Las elecciones vascas del próximo 13 de mayo son el resultado de una legislatura abortada e inestable, fruto del fracaso del Pacto de Lizarra de las fuerzas nacionalistas y de la consecuente política de bloques iniciada en el verano de 1998. En esta política de bloques (o de adversarios), las diferencias entre izquierda y derecha y las políticas que les son propias quedan en un segundo plano. Por el contrario, son la dimensión identitaria, que alimenta cada bloque, y su relación con la violencia terrorista o con el actual entramado institucional (constitucional y estatutario), las que actúan como catalizadores prioritarios de tal tensión política.

Ambas realidades, fracaso nacionalista y polarización, y la actual coyuntura no son entendibles si no se tiene en cuenta la evolución de los apoyos electorales de las fuerzas políticas nacionalistas y las no nacionalistas. Durante una década larga, el predominio electoral y político, si no la hegemonía, del nacionalismo fueron claros y crecientes.
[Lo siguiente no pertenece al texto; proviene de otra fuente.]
/-- After bus errors an outcome is what it was, or BUS at an address of a region (R316). -/
theorem busOutcome_cases (c : Instr) (o : RuleOutcome) (s : State) :
    busOutcome c o s = o ∨
      ∃ a, busOutcome c o s = .late (.bus a) ∧ a ∈ badReads c s ++ badWrites c s.dstCap.toNat s ∨
        ∃ r, o = .success r ∧ busOutcome c o s = .late (.bus a) ∧ a ∈ badReads c s ++ badWrites c r.out.length s := by
  have pick : ∀ (l : List Nat) (a : Nat) (k : Nat), (a :: l).getD (k % (l.length + 1)) a ∈ a :: l := by
    intro l a k
    have hk : k % (l.length + 1) < (a :: l).length := by
      simpa using Nat.mod_lt k (Nat.succ_pos l.length)
    rw [List.getD_eq_getElem _ _ hk]
    exact List.getElem_mem hk
  cases o with
  | early e => exact Or.inl rfl
  | success r =>
    rcases h : badReads c s ++ badWrites c r.out.length s with _ | ⟨a, as⟩
    · exact Or.inl (busOutcome_success h)
    · refine Or.inr ⟨(a :: as).getD (Config.anyChoice s.draws .bus % (as.length + 1)) a, Or.inr ⟨r, rfl, ?_, ?_⟩⟩
      · simp only [busOutcome, h]
      · rw [h]
        exact pick as a _
  | late e =>
    rcases h : badReads c s ++ badWrites c s.dstCap.toNat s with _ | ⟨a, as⟩
    · exact Or.inl (busOutcome_late h)
    · rcases hb : (a :: as)[Config.anyChoice s.draws .bus % (as.length + 2)]? with _ | b
      · exact Or.inl (by simp only [busOutcome, h, hb])
      · exact Or.inr ⟨b, Or.inl ⟨by simp only [busOutcome, h, hb], List.mem_of_getElem? hb⟩⟩
  | mismatch r =>
    rcases h : badReads c s ++ badWrites c s.dstCap.toNat s with _ | ⟨a, as⟩
    · exact Or.inl (busOutcome_mismatch h)
    · rcases hb : (a :: as)[Config.anyChoice s.draws .bus % (as.length + 2)]? with _ | b
      · exact Or.inl (by simp only [busOutcome, h, hb])
      · exact Or.inr ⟨b, Or.inl ⟨by simp only [busOutcome, h, hb], List.mem_of_getElem? hb⟩⟩

/-- Everything the end of a command can do, raced or not: the unconstrained end of R93, an early error (R321), a
late error (R322), a success (R325), or INTEGRITY (R323). -/
theorem endCommand_cases (c : Instr) (body : State → RuleOutcome) (s : State) :
    (s.srcRace = true ∧ endCommand c body s = racedEnd c s) ∨ (∃ e, endCommand c body s = raise e s) ∨
      (∃ e, endCommand c body s = raise e (loseResults c s)) ∨
      (∃ r, body s = .success r ∧ prologue c s = none ∧ endCommand c body s = complete (writeResults r s)) ∨
      (∃ r, body s = .mismatch r ∧ prologue c s = none ∧
        endCommand c body s = raise .integrity (loseDst (storeResults r s))) := by
  unfold endCommand
  split
  · rename_i hr; exact Or.inl ⟨hr, rfl⟩
  · rcases hp : prologue c s with _ | e
    · rw [checkedOutcome_of_none hp]
      rcases busOutcome_cases c (body s) s with h | ⟨a, h | ⟨r, -, h⟩⟩
      · rw [h]
        rcases hb : body s with r | e | e | r
        · exact Or.inr (Or.inr (Or.inr (Or.inl ⟨r, rfl, rfl, rfl⟩)))
        · exact Or.inr (Or.inl ⟨e, rfl⟩)
        · exact Or.inr (Or.inr (Or.inl ⟨e, rfl⟩))
        · exact Or.inr (Or.inr (Or.inr (Or.inr ⟨r, rfl, rfl, rfl⟩)))
      · rw [h.1]; exact Or.inr (Or.inr (Or.inl ⟨_, rfl⟩))
      · rw [h.1]; exact Or.inr (Or.inr (Or.inl ⟨_, rfl⟩))
    · rw [checkedOutcome_of_some hp]; exact Or.inr (Or.inl ⟨e, rfl⟩)

/-- The raced end, register by register: it is a completion or an error end over lost results (R93 item 3). -/
theorem racedEnd_cases (c : Instr) (s : State) :
    ∃ v : Config.BitSlot → Bool, ∃ w : Word,
      racedEnd c s = complete (setOutLen w (loseDst (loseRegs (profile c) v s))) ∨
      ∃ n m, 1 ≤ n.toNat ∧ n.toNat ≤ 9 ∧ m.toNat ≤ 15 ∧ (n ≠ 2 → m = 0) ∧
        racedEnd c s = errorEnd n m w (loseDst (loseRegs (profile c) v s)) := by
  unfold racedEnd
  have hlt : Config.anyChoice s.draws .outcome % 10 < 10 := Nat.mod_lt _ (by decide)
  generalize Config.anyChoice s.draws .outcome % 10 = k at hlt ⊢
  rcases k with _ | k
  · exact ⟨Config.anyBit s.draws, _, Or.inl rfl⟩
  · refine ⟨Config.anyBit s.draws, _, Or.inr ⟨BitVec.ofNat 8 (k + 1), _, ?_, ?_, ?_, ?_, rfl⟩⟩
    · simp; omega
    · simp; omega
    · split
      · have := Nat.mod_lt (Config.anyChoice s.draws .sub) (show 0 < 15 by decide)
        simp; omega
      · decide
    · intro hn
      rw [if_neg]
      intro hk
      rw [hk] at hn
      exact hn rfl

/-- What the end of a command never writes: the operand registers, CMD, CTRL, OVR and everything outside the block
(R113, R321, R322), but for the host's stale bytes (`GrowsStale`). It always leaves phase IDLE (R320, R325). -/
structure KeepsControl (s t : State) : Prop where
  phase : t.phase = .idle
  ie : t.ie = s.ie
  cmd : t.cmd = s.cmd
  ovr : t.ovr = s.ovr
  srcAddr : t.srcAddr = s.srcAddr
  srcLen : t.srcLen = s.srcLen
  dstAddr : t.dstAddr = s.dstAddr
  dstCap : t.dstCap = s.dstCap
  platform : t.platform = s.platform
  inputs : t.inputs = s.inputs
  port : t.port = s.port
  dirty : t.dirty = s.dirty

theorem KeepsControl.loseDstIf {s t : State} (b : Bool) (h : KeepsControl s t) : KeepsControl s (loseDstIf b t) := by
  cases b
  · exact h
  · exact ⟨h.1, h.2, h.3, h.4, h.5, h.6, h.7, h.8, h.9, h.10, h.11, h.12⟩

/-- Lost results, then an end of the command that only writes outcome registers. -/
theorem keepsControl_lost (b : Bool) (p : Profile) (v : Config.BitSlot → Bool) (n m : BitVec 8) (w : Word) (s : State) :
    KeepsControl s (complete (setOutLen w (loseDstIf b (loseRegs p v s)))) ∧
      KeepsControl s (errorEnd n m w (loseDstIf b (loseRegs p v s))) := by
  cases b <;> exact ⟨by constructor <;> rfl, by constructor <;> rfl⟩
Si nos situamos en la arena legislativa nacional, el predominio del voto nacionalista, minoritario al iniciarse la Transición, pasa del 51% en 1979 al 59% en 1989, incrementándose de elección en elección. Sin embargo, la hegemonía se instala de forma estable desde el principio en la arena autonómica, entre el 65% de 1980 y el 68% de 1986, con un control institucional, social y económico evidente en estos años y un predominio del PNV en todo este periodo, sólo atenuado por su escisión y por la coalición con el PSE.

Como se puede comprobar en el gráfico, las cosas comienzan a cambiar a partir de las elecciones legislativas de 1993 en las que, tras la convergencia entre el PSE y EE, éste gana las elecciones en Euskadi y la correlación de fuerzas entre los dos bloques se invierte por primera vez desde 1977, gracias al reforzamiento de la competición entre los grandes partidos nacionales por la reconstrucción de la derecha. Esta tendencia se acrecienta a partir de este momento hasta invertirse completamente en el 2000 el desequilibrio anterior, gracias también al abstencionismo de EH.

Pero lo más significativo es que este nuevo patrón de comportamiento se refleja igualmente, aunque sea de forma más atenuada, en la arena autonómica ya a partir de 1994. En estas elecciones se reduce de forma significativa el desequilibrio, aunque no se llega a la inversión en la correlación de fuerzas entre ambos bloques. Sólo el espejismo de la mal llamada tregua frena esta tendencia en 1998 y 1999. El propio pacto soberanista del bloque nacionalista hay que entenderlo desde el vértigo a que tal inversión, producida ya en las elecciones legislativas, llegase también a la arena autonómica, como comenzaban a apuntar las encuestas desde 1997.

Así pues, otra clave de estas elecciones es si el desgaste o, por el contrario, el atractivo de la actual mayoría soberanista superan o no a los de la oposición autonomista; es decir, la continuidad o el cambio de la correlación de fuerzas entre ambos bloques. Continuidad o cambio que va a afectar, igualmente, al actual esquema de gobernabilidad, incluso sin producirse tal inversión. Cambio seguro de la actual política de bloques hacia una política de integración a medio o largo plazo, sea cual sea la mayoría o, incluso, si no fuese viable ninguna mayoría.

Francisco José Llera Ramo es catedrático de Ciencia Política y director del Euskobarómetro en la Universidad del País Vasco.